* [GIVEN RECORDS]
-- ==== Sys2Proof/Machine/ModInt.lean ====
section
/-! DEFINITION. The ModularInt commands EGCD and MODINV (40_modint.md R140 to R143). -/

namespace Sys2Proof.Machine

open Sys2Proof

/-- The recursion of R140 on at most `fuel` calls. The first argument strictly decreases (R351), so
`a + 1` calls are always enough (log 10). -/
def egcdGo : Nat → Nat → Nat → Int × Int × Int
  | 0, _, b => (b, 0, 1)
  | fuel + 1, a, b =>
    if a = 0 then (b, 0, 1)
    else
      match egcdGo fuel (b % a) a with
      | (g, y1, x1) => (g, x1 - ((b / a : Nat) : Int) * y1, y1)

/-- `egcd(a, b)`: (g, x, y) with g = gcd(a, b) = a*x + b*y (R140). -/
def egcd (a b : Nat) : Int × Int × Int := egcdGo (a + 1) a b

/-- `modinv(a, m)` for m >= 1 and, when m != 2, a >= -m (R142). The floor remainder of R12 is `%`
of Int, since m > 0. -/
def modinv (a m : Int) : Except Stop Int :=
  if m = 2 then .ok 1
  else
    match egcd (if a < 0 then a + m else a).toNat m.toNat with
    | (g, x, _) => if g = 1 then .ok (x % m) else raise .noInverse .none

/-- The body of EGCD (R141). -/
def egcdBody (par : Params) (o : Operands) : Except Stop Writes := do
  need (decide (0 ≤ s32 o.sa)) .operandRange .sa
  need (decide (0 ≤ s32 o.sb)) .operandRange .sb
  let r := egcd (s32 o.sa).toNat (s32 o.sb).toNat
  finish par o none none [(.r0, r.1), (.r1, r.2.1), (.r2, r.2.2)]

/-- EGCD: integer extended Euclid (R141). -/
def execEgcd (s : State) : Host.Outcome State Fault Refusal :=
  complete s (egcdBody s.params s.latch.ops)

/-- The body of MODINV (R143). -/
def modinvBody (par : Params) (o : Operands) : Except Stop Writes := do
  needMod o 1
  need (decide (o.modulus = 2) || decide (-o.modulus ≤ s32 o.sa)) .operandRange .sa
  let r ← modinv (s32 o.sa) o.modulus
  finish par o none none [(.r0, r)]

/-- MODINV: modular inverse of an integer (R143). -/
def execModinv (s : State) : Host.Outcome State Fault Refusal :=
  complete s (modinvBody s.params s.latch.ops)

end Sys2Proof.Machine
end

* [PROBLEM STATEMENT] Going back to the entries above, set down exactly the lines that begin at the one with "to R143). -/" and end at the one with "needMod o 1", both included, and nothing else.

* [EXERCISE ANSWER]
/-! DEFINITION. The ModularInt commands EGCD and MODINV (40_modint.md R140 to R143). -/

namespace Sys2Proof.Machine

open Sys2Proof

/-- The recursion of R140 on at most `fuel` calls. The first argument strictly decreases (R351), so
`a + 1` calls are always enough (log 10). -/
def egcdGo : Nat → Nat → Nat → Int × Int × Int
  | 0, _, b => (b, 0, 1)
  | fuel + 1, a, b =>
    if a = 0 then (b, 0, 1)
    else
      match egcdGo fuel (b % a) a with
      | (g, y1, x1) => (g, x1 - ((b / a : Nat) : Int) * y1, y1)

/-- `egcd(a, b)`: (g, x, y) with g = gcd(a, b) = a*x + b*y (R140). -/
def egcd (a b : Nat) : Int × Int × Int := egcdGo (a + 1) a b

/-- `modinv(a, m)` for m >= 1 and, when m != 2, a >= -m (R142). The floor remainder of R12 is `%`
of Int, since m > 0. -/
def modinv (a m : Int) : Except Stop Int :=
  if m = 2 then .ok 1
  else
    match egcd (if a < 0 then a + m else a).toNat m.toNat with
    | (g, x, _) => if g = 1 then .ok (x % m) else raise .noInverse .none

/-- The body of EGCD (R141). -/
def egcdBody (par : Params) (o : Operands) : Except Stop Writes := do
  need (decide (0 ≤ s32 o.sa)) .operandRange .sa
  need (decide (0 ≤ s32 o.sb)) .operandRange .sb
  let r := egcd (s32 o.sa).toNat (s32 o.sb).toNat
  finish par o none none [(.r0, r.1), (.r1, r.2.1), (.r2, r.2.2)]

/-- EGCD: integer extended Euclid (R141). -/
def execEgcd (s : State) : Host.Outcome State Fault Refusal :=
  complete s (egcdBody s.params s.latch.ops)

/-- The body of MODINV (R143). -/
def modinvBody (par : Params) (o : Operands) : Except Stop Writes := do
  needMod o 1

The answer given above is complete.